-- The problem --
Quote exactly and only this range of lines in the data below: the line that holds "theorem inTransaction_steady (k" to the line that holds "(inTransaction_steady _ _", both included.
[Opening Given records section]
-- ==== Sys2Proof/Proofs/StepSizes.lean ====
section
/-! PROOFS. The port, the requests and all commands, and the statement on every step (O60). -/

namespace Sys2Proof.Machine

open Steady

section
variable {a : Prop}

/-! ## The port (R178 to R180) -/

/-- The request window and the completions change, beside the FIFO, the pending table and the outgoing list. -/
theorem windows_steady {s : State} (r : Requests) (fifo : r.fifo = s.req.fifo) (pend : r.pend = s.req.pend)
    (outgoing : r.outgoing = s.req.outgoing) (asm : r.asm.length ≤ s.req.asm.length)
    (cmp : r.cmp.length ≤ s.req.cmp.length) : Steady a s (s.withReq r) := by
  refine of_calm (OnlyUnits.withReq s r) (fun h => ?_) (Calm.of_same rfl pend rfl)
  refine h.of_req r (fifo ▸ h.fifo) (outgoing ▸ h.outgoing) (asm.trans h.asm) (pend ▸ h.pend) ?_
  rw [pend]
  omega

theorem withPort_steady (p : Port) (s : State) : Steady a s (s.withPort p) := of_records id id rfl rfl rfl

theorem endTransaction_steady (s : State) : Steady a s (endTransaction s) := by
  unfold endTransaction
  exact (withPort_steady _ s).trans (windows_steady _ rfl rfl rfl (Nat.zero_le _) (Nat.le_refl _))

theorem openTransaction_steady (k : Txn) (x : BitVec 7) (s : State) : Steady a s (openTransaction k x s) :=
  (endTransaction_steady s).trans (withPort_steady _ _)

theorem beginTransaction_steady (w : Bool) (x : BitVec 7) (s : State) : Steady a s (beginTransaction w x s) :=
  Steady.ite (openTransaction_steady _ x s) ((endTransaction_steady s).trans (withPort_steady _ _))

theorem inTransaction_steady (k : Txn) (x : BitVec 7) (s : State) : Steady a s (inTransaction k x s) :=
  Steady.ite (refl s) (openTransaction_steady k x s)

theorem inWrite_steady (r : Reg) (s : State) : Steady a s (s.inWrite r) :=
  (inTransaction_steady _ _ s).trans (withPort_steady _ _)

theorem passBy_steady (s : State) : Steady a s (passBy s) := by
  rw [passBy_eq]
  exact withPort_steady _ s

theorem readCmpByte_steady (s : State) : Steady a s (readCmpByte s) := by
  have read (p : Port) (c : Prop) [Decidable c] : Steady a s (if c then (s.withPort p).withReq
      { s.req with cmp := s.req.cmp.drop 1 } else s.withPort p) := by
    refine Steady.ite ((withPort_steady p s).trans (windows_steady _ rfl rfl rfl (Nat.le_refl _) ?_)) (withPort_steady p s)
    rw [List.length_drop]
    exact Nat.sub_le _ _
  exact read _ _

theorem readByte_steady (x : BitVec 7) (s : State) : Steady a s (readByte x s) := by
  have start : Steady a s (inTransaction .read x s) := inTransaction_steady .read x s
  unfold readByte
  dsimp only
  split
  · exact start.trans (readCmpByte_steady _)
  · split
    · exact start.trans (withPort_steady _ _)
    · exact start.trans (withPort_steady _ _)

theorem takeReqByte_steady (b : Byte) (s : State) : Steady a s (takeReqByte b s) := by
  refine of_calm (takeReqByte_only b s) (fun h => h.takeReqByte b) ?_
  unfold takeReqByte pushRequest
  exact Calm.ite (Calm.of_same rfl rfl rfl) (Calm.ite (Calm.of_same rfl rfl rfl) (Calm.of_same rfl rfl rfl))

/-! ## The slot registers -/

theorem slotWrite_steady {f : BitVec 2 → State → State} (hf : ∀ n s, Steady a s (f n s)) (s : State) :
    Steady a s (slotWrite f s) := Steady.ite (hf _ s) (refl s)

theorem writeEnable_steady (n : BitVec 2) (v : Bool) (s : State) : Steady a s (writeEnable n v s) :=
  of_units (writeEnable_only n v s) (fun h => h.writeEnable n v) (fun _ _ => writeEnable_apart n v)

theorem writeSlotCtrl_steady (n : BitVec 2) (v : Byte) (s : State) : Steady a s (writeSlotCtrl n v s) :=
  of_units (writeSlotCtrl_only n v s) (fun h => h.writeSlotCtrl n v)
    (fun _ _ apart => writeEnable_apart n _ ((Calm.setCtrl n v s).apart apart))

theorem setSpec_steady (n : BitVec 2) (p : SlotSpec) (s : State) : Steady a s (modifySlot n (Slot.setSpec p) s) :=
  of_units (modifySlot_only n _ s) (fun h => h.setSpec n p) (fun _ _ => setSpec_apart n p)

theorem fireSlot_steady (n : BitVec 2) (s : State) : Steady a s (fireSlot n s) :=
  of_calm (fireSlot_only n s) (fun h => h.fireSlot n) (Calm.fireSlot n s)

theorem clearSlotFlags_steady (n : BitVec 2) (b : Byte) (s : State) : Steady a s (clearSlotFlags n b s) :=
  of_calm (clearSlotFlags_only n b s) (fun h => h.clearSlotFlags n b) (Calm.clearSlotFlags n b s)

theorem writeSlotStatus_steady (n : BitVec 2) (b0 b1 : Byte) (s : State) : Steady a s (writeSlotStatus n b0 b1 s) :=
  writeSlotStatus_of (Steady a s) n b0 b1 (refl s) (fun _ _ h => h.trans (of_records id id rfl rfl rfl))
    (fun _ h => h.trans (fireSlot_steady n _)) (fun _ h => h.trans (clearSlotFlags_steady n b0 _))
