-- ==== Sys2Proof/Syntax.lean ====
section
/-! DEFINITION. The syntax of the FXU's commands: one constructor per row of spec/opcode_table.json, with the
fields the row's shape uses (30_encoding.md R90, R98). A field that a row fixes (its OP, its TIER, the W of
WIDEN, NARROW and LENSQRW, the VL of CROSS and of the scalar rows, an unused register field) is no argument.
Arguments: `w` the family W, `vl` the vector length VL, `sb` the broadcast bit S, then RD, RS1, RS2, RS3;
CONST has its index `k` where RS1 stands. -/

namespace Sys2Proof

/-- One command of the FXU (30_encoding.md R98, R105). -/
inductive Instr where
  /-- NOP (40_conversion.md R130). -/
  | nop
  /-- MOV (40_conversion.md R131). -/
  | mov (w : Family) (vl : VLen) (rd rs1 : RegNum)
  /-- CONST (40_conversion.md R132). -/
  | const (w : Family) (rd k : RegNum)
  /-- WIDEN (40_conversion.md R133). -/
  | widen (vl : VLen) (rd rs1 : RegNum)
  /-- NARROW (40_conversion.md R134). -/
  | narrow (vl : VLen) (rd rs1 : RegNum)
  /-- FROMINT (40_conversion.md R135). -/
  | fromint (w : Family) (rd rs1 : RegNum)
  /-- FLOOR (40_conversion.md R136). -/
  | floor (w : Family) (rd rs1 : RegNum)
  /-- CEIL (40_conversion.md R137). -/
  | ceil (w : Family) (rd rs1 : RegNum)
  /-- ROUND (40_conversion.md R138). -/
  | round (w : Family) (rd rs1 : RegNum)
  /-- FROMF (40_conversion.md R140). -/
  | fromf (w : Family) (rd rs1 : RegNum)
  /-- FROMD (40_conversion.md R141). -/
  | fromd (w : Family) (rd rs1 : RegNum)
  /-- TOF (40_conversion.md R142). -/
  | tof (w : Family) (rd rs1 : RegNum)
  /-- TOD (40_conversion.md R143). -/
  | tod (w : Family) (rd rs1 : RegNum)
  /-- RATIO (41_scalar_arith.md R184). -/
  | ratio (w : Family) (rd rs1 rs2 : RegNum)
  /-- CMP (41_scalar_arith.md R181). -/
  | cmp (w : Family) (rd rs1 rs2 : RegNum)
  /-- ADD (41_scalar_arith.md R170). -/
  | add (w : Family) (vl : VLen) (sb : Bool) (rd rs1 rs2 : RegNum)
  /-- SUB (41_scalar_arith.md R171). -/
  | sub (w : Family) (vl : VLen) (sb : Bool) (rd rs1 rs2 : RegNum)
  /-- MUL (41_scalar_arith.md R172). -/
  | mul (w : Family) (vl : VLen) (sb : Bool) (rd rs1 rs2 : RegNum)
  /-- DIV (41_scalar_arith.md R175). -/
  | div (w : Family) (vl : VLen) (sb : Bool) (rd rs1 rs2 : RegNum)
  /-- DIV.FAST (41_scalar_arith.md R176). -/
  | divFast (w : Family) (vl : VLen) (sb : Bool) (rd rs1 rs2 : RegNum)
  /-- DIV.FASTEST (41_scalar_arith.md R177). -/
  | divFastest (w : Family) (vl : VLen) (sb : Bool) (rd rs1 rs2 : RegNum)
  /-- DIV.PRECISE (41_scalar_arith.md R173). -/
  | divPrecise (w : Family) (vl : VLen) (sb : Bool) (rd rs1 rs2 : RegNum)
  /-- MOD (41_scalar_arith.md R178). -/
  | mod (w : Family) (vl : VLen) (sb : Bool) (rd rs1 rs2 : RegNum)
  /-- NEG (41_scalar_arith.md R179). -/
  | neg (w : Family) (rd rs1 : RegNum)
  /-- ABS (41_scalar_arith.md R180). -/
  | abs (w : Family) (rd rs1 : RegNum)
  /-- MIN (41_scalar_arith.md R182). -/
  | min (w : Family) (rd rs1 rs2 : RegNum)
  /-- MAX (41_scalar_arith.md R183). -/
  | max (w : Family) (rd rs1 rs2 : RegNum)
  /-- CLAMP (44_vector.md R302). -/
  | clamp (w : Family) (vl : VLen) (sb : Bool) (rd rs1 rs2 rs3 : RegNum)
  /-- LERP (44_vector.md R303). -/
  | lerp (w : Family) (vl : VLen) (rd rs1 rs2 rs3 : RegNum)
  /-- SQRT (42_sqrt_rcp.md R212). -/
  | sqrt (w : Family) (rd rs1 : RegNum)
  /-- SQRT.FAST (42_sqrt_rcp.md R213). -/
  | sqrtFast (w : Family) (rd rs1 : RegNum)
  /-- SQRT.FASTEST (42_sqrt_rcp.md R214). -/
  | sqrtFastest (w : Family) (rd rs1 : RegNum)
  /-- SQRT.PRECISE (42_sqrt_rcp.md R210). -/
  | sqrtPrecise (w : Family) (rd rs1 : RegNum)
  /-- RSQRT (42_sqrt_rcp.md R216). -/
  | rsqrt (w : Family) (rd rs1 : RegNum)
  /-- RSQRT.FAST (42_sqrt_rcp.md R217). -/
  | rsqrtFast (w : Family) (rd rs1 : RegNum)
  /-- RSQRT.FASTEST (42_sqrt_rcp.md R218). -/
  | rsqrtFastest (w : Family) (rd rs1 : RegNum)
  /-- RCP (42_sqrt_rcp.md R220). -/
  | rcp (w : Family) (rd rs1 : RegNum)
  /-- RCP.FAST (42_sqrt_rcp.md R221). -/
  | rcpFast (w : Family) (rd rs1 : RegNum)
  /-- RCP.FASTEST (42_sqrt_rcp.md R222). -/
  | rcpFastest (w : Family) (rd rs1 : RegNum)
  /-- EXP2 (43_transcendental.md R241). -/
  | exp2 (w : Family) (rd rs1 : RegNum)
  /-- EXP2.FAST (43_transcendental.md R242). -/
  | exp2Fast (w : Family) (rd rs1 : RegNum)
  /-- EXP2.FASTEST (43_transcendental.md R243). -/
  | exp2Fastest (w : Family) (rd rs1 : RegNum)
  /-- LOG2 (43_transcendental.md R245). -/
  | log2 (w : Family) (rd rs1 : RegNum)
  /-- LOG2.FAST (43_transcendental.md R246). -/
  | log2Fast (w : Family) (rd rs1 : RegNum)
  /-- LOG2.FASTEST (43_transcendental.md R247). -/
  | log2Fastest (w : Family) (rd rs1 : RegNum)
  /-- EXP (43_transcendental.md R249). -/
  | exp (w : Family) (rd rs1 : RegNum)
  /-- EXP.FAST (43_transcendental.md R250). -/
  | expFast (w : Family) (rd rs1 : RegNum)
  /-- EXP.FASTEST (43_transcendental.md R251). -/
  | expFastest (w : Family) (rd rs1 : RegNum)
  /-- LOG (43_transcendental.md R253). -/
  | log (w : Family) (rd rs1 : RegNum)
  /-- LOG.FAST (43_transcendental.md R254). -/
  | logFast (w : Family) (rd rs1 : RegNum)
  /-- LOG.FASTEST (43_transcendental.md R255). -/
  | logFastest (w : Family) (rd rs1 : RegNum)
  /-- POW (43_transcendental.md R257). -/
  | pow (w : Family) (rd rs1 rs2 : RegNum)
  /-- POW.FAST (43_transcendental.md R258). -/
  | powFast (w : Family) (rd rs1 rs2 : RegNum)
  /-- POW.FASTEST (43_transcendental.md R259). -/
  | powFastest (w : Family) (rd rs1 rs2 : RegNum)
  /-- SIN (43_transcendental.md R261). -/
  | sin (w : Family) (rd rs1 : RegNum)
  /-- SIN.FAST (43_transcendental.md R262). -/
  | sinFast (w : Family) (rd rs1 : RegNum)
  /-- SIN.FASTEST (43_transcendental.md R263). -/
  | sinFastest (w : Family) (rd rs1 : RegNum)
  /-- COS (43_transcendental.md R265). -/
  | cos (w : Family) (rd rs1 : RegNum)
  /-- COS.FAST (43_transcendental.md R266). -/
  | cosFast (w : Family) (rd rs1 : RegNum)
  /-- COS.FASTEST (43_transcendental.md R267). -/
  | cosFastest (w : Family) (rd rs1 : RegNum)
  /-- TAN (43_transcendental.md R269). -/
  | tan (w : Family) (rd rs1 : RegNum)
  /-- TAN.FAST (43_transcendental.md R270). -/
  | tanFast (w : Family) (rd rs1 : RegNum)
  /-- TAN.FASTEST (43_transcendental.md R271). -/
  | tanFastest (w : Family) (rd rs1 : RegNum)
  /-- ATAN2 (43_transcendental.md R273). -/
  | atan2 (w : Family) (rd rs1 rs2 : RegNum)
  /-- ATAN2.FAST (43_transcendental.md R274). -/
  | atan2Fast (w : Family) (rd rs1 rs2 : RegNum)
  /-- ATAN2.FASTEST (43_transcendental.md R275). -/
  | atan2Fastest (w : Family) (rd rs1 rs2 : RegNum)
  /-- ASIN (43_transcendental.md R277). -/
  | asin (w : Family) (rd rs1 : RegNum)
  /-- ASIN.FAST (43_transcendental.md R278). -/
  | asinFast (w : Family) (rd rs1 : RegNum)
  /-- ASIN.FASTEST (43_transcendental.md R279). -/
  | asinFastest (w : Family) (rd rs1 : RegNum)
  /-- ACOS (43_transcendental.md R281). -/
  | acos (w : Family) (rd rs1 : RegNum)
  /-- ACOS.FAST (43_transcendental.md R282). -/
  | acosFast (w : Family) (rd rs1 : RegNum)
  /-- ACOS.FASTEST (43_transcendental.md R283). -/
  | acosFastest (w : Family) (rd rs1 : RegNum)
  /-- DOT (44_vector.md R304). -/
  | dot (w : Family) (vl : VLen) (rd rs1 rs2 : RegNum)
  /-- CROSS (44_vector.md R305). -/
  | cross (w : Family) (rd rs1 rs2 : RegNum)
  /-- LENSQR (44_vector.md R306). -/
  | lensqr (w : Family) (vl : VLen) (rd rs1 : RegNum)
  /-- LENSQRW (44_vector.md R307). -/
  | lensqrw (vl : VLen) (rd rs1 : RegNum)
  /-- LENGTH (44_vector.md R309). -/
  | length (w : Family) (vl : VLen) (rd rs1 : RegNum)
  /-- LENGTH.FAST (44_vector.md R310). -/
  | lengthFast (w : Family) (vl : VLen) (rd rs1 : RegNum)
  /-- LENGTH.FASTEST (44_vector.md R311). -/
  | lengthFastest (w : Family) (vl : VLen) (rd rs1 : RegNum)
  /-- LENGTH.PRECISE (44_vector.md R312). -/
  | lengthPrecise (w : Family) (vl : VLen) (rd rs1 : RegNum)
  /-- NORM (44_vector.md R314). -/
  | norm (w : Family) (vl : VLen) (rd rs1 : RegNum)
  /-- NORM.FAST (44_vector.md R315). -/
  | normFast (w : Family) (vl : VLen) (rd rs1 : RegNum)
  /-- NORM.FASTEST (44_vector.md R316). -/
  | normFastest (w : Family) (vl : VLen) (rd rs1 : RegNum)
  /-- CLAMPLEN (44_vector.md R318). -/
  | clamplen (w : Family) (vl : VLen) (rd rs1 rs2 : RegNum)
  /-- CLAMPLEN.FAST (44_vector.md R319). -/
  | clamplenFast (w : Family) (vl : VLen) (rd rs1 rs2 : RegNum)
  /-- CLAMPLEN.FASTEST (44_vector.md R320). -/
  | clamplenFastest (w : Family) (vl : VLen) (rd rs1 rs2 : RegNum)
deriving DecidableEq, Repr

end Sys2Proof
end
[Closing Given records section]
-- Response for this exercise --
theorem inTransaction_steady (k : Txn) (x : BitVec 7) (s : State) : Steady a s (inTransaction k x s) :=
  Steady.ite (refl s) (openTransaction_steady k x s)

theorem inWrite_steady (r : Reg) (s : State) : Steady a s (s.inWrite r) :=
  (inTransaction_steady _ _ s).trans (withPort_steady _ _)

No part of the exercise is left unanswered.